**PROVIDED MATERIAL**
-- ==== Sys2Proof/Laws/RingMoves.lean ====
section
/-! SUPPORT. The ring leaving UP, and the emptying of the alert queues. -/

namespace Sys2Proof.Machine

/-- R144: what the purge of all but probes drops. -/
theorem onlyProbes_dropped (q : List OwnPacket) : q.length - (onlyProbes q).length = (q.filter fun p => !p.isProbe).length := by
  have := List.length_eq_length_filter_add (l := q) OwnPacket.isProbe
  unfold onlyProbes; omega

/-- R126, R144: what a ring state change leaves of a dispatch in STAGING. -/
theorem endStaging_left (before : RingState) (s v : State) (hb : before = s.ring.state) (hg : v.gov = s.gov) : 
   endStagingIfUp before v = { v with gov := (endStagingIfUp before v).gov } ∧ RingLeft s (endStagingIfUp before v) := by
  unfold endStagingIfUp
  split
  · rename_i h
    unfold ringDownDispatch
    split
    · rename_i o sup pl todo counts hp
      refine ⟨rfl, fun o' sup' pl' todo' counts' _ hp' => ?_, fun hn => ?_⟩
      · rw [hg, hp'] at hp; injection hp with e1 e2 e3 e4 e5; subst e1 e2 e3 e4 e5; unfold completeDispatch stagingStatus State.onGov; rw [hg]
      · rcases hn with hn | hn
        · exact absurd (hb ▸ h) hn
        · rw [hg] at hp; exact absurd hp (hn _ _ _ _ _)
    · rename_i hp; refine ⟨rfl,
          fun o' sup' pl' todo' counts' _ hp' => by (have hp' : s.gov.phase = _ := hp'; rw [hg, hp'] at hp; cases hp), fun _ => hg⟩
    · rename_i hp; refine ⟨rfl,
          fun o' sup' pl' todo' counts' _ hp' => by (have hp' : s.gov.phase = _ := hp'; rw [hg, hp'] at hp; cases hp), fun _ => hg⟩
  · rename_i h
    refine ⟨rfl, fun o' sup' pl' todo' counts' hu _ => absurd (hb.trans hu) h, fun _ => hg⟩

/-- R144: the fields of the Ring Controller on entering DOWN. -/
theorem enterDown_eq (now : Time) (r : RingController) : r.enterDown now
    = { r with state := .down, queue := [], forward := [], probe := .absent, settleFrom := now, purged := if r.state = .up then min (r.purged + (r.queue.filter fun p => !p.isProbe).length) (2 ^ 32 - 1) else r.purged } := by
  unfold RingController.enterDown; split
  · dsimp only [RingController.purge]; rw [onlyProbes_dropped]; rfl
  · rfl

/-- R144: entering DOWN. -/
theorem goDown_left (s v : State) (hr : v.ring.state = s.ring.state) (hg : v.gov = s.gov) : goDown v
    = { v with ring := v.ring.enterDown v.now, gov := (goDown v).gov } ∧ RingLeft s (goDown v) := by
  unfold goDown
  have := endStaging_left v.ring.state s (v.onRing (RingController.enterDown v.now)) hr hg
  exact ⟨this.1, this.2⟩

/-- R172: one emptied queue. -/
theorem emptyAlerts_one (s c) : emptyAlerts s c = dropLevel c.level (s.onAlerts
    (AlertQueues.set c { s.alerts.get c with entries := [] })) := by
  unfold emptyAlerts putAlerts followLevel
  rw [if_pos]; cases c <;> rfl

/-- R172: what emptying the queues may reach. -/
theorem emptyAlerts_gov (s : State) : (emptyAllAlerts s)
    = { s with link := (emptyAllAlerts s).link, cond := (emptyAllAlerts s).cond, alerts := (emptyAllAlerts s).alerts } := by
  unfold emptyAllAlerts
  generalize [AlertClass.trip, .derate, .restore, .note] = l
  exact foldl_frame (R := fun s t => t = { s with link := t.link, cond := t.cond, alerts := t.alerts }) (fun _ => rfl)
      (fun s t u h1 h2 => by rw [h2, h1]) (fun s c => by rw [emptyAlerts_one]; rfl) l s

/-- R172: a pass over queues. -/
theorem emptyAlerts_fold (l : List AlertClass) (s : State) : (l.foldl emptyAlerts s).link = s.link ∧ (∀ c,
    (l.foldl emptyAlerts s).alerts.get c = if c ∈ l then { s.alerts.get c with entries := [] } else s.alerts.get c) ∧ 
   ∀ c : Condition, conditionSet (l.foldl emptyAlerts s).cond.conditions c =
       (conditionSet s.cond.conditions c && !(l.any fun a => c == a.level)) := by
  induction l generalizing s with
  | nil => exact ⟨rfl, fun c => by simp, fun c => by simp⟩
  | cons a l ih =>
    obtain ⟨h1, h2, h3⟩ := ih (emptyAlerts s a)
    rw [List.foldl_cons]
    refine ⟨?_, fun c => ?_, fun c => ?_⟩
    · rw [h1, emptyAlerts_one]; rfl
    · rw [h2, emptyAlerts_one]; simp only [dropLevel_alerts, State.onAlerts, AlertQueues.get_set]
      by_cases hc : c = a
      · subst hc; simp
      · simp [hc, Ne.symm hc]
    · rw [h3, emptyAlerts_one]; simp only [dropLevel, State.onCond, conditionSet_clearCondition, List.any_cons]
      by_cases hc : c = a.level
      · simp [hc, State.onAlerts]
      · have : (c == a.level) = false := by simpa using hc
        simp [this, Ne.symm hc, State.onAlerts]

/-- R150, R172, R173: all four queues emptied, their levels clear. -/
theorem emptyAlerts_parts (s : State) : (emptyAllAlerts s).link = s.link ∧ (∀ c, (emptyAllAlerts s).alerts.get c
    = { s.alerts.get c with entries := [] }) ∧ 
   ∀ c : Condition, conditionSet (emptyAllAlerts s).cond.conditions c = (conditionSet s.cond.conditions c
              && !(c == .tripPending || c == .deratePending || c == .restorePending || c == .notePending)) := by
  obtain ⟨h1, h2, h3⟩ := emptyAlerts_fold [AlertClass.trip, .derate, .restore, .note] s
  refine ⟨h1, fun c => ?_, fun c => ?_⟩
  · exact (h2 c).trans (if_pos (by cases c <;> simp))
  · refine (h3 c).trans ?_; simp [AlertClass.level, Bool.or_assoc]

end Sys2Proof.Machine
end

**DIRECTIONS FOR THIS TASK**
The answer must consist solely of the lines from the first line of the data to the line holding "unfold ringDownDispatch", each given again exactly.

**SOLUTION**
-- ==== Sys2Proof/Laws/RingMoves.lean ====
section
/-! SUPPORT. The ring leaving UP, and the emptying of the alert queues. -/

namespace Sys2Proof.Machine

/-- R144: what the purge of all but probes drops. -/
theorem onlyProbes_dropped (q : List OwnPacket) : q.length - (onlyProbes q).length = (q.filter fun p => !p.isProbe).length := by
  have := List.length_eq_length_filter_add (l := q) OwnPacket.isProbe
  unfold onlyProbes; omega

/-- R126, R144: what a ring state change leaves of a dispatch in STAGING. -/
theorem endStaging_left (before : RingState) (s v : State) (hb : before = s.ring.state) (hg : v.gov = s.gov) : 
   endStagingIfUp before v = { v with gov := (endStagingIfUp before v).gov } ∧ RingLeft s (endStagingIfUp before v) := by
  unfold endStagingIfUp
  split
  · rename_i h
    unfold ringDownDispatch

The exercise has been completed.